Разные слои европейской интеллигенции присваивали себе далеко не один и тот же характер и результат художественного искательства; европеизм, европейские общности утверждались на разном уровне. Не стоит – и это относится не только к эпохе романтизма – воспринимать такого рода различия только как отношения подлинности и суррогата, как это делалось в нашем искусствознании совсем недавно. Хотя, конечно, не может быть индифферентности в оценке того, что задаёт тон, и того, что получает хождение, соотношения между модой и судьбоносными для искусства открытиями. Далеко не безразлично – и это касается не только культуры, – какие концепции первенствовали в общеевропейском устремлении в первой трети XIX века, какой масштаб фигур и творческих проблем в нём преобладает. Нельзя всё сводить только к моде, к характеру отклика и мере распространённости у различных категорий зрителей и читателей, как это делается некоторыми современными исследователями романтизма. Связанная с модой укоренённость обычно идёт вслед за ошеломляющими открытиями. Но подчас именно они продвигали представления о путях и перспективах европейской культуры. Именно таковы были открытия Дж. Байрона, Э. Делакруа, Ф. Шопена.
Одним из стимулов романтического искусства стала революционная волна 1848 года, именуемая в научной литературе «весной народов». Революционные взрывы и брожения, получавшие отзвук в художественной культуре или отчасти подготовленные происходящими в ней процессами, знаменовали собой альтернативные существующему европейскому порядку новые отношения наций, государств, людей.
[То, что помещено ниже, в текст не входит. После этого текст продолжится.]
-- ==== Sys2Proof/Laws/Memory.lean ====
section
/-! SUPPORT. What one byte reads after a store, and that every memory operation keeps the canonical form. -/

namespace Sys2Proof.Machine

theorem Memory.lookup_insert (m : Memory) (a b : Nat) (v : Byte) :
    Memory.lookup (Memory.insert a v m) b = if b = a then some v else Memory.lookup m b := by
  induction m with
  | nil => simp [Memory.insert, Memory.lookup]
  | cons c m ih =>
    obtain ⟨k, w⟩ := c
    simp only [Memory.insert]
    split
    · simp [Memory.lookup]
    · split
      · subst k; by_cases h : b = a <;> simp [Memory.lookup, h]
      · simp only [Memory.lookup, ih]; grind

theorem Memory.lookup_erase (m : Memory) (a b : Nat) :
    Memory.lookup (Memory.erase a m) b = if b = a then none else Memory.lookup m b := by
  induction m with
  | nil => simp [Memory.erase, Memory.lookup]
  | cons c m ih =>
    obtain ⟨k, w⟩ := c
    simp only [Memory.erase, List.filter_cons] at ih ⊢
    by_cases hk : k = a
    · simp only [hk, bne_self_eq_false, Bool.false_eq_true, if_false, ih, Memory.lookup]; grind
    · simp only [bne_iff_ne, ne_eq, hk, not_false_iff, if_true, Memory.lookup, ih]; grind

/-- A byte after a store to an address that exists: the stored byte there, and everywhere else what was there. -/
theorem Memory.read_write (font : Font) (m : Memory) {a : Nat} (ha : a ≤ 0xFFF) (v : Byte) (b : Nat) :
    Memory.read font (Memory.write font m a v) b = if b = a then v else Memory.read font m b := by
  unfold Memory.read Memory.write
  rw [if_pos ha]
  split
  · rw [Memory.lookup_erase]; grind
  · rw [Memory.lookup_insert]; grind

/-- A byte other than the stored one, wherever the store goes. -/
theorem Memory.read_write_ne (font : Font) (m : Memory) (a : Nat) (v : Byte) {b : Nat} (h : b ≠ a) :
    Memory.read font (Memory.write font m a v) b = Memory.read font m b := by
  by_cases ha : a ≤ 0xFFF
  · rw [Memory.read_write font m ha, if_neg h]
  · rw [Memory.write, if_neg ha]

/-- A byte outside the stored span. -/
theorem Memory.read_writeList_outside (font : Font) (vs : List Byte) (m : Memory) (a b : Nat)
    (h : b < a ∨ a + vs.length ≤ b) :
    Memory.read font (Memory.writeList font m a vs) b = Memory.read font m b := by
  induction vs generalizing m a with
  | nil => rfl
  | cons v vs ih =>
    simp only [List.length_cons] at h
    rw [Memory.writeList, ih _ _ (by omega), Memory.read_write_ne _ _ _ _ (by omega)]

/-- A byte inside the stored span, all of which exists. -/
theorem Memory.read_writeList_inside (font : Font) (vs : List Byte) (m : Memory) (a k : Nat) (hk : k < vs.length)
    (hb : a + vs.length ≤ 0x1000) :
    Memory.read font (Memory.writeList font m a vs) (a + k) = vs[k] := by
  induction vs generalizing m a k with
  | nil => simp at hk
  | cons v vs ih =>
    simp only [List.length_cons] at hk hb
    rw [Memory.writeList]
    cases k with
    | zero =>
      rw [Memory.read_writeList_outside _ _ _ _ _ (by omega), Memory.read_write _ _ (by omega)]; simp
    | succ k =>
      have := ih (Memory.write font m a v) (a + 1) k (by omega) (by omega)
      rw [show a + (k + 1) = a + 1 + k by omega, this]; rfl

theorem Memory.rising_mono {m : Memory} {lo lo' : Nat} (h : Memory.rising lo m = true) (hl : lo' ≤ lo) :
    Memory.rising lo' m = true := by
  cases m with
  | nil => rfl
  | cons c m =>
    obtain ⟨k, w⟩ := c
    simp only [Memory.rising, Bool.and_eq_true, decide_eq_true_eq] at h ⊢
    exact ⟨by omega, h.2⟩

theorem Memory.rising_insert (m : Memory) (lo a : Nat) (v : Byte) (h : Memory.rising lo m = true) (ha : lo ≤ a) :
    Memory.rising lo (Memory.insert a v m) = true := by
  induction m generalizing lo with
  | nil => simp [Memory.insert, Memory.rising, ha]
  | cons c m ih =>
    obtain ⟨k, w⟩ := c
    simp only [Memory.rising, Bool.and_eq_true, decide_eq_true_eq] at h
    simp only [Memory.insert]
    split
    · simp only [Memory.rising, Bool.and_eq_true, decide_eq_true_eq]
      exact ⟨ha, by omega, h.2⟩
    · split
      · subst k; simp only [Memory.rising, Bool.and_eq_true, decide_eq_true_eq]; exact ⟨ha, h.2⟩
      · simp only [Memory.rising, Bool.and_eq_true, decide_eq_true_eq]
        exact ⟨h.1, ih _ h.2 (by omega)⟩

theorem Memory.rising_erase (m : Memory) (lo a : Nat) (h : Memory.rising lo m = true) :
    Memory.rising lo (Memory.erase a m) = true := by
  induction m generalizing lo with
  | nil => rfl
  | cons c m ih =>
    obtain ⟨k, w⟩ := c
    simp only [Memory.rising, Bool.and_eq_true, decide_eq_true_eq] at h
    simp only [Memory.erase, List.filter_cons]
    split
    · simp only [Memory.rising, Bool.and_eq_true, decide_eq_true_eq]
      exact ⟨h.1, ih _ h.2⟩
    · exact ih _ (Memory.rising_mono h.2 (by omega))

theorem Memory.all_insert (p : Host.Cell → Bool) (m : Memory) (a : Nat) (v : Byte) (h : m.all p = true)
    (hv : p (a, v) = true) : (Memory.insert a v m).all p = true := by
  induction m with
  | nil => simp [Memory.insert, hv]
  | cons c m ih =>
    obtain ⟨k, w⟩ := c
    simp only [List.all_cons, Bool.and_eq_true] at h
    simp only [Memory.insert]
    split
    · simp only [List.all_cons, Bool.and_eq_true]; exact ⟨hv, h.1, h.2⟩
    · split
      · simp only [List.all_cons, Bool.and_eq_true]; exact ⟨hv, h.2⟩
      · simp only [List.all_cons, Bool.and_eq_true]; exact ⟨h.1, ih h.2⟩

/-- A store keeps the canonical form. -/
theorem Memory.wf_write (font : Font) (m : Memory) (a : Nat) (v : Byte) (h : Memory.wf font m = true) :
    Memory.wf font (Memory.write font m a v) = true := by
  simp only [Memory.wf, Bool.and_eq_true] at h ⊢
  unfold Memory.write
  split
  · split
    · refine ⟨Memory.rising_erase _ _ _ h.1, ?_⟩
      simp only [Memory.erase, List.all_eq_true, List.mem_filter] at h ⊢
      exact fun c hc => h.2 c hc.1
    · exact ⟨Memory.rising_insert _ _ _ _ h.1 (Nat.zero_le _),
        Memory.all_insert _ _ _ _ h.2 (by simp [Memory.cellOk, *])⟩
  · exact h

/-- Stores of any number of bytes keep the canonical form. -/
theorem Memory.wf_writeList (font : Font) (vs : List Byte) (m : Memory) (a : Nat) (h : Memory.wf font m = true) :
    Memory.wf font (Memory.writeList font m a vs) = true := by
  induction vs generalizing m a with
  | nil => exact h
  | cons v vs ih => exact ih _ _ (Memory.wf_write font m a v h)

/-- Memory as RESET leaves it is canonical. -/
theorem Memory.wf_nil (font : Font) : Memory.wf font [] = true := rfl

/-- The bounds check in one inequality: with a non-empty span, its end is at most 0x1000 (R35). -/
theorem inBounds_iff (a len : Nat) : inBounds a len = true ↔ len = 0 ∨ a + len ≤ 0x1000 := by
  simp only [inBounds, Bool.or_eq_true, decide_eq_true_eq]; omega

/-- R35: a check that passes guarantees every address of the span. -/
theorem inBounds_addr {a len k : Nat} (h : inBounds a len = true) (hk : k < len) : a + k ≤ 0xFFF := by
  rw [inBounds_iff] at h; omega

end Sys2Proof.Machine
end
Как известно, многие из них оказались утопичны. Но сам масштаб этих стремлений, появившееся ощущение европейской общности сыграли свою историческую роль в судьбе интегративной идеи. Художники, поэты, музыканты хотели участвовать в созидании Европы в её национальной неповторимости, а не Европы, где одни нации были подчинены другим, Европы, обращённой к разным слоям населения, а не Европы верхов.
Направленность самого искусства, независимо от сегодняшних оценок, была синхронной или асинхронной ритму и смыслу перемен на европейской арене. Не случайно не Германия, с возникшими ещё в начале XIX века поразительными созерцательно-мистическими пейзажами Каспара Давида Фридриха, которые мы сейчас относим к высоким достижениям живописи, а Франция, уже упомянутые Жерико и Делакруа, нашедшие свой ответ настроениям и событийным кульминациям на континенте в первые десятилетия века, становились законодателями романтизма в европейской живописи. Впрочем, определённый романтизм присущ произведениям, создававшимся членами немецкой художественной колонии в Риме, прозванными впоследствии назарейцами. Их духовная самоценность, при определённой изолированности творческого опыта от магистральных путей развития европейского изобразительного искусства, позднее также оказалась востребованной.
Размышляя о путях европейской интеграции в культуре, искусстве, обществе, нельзя обойти стороной рождение романтического пейзажа и портрета в Англии ещё в конце XVIII века. Как известно, эта островная страна хронологически первенствовала в таких явлениях европейского искусства XIX века, как романтизм и символизм, но ещё предстоит понять, какую роль играли особенности национального менталитета и географического положения страны в её художественной эволюции. Моменты самоизоляции и предугадывания объединительной европейской идеи соотносились сложно.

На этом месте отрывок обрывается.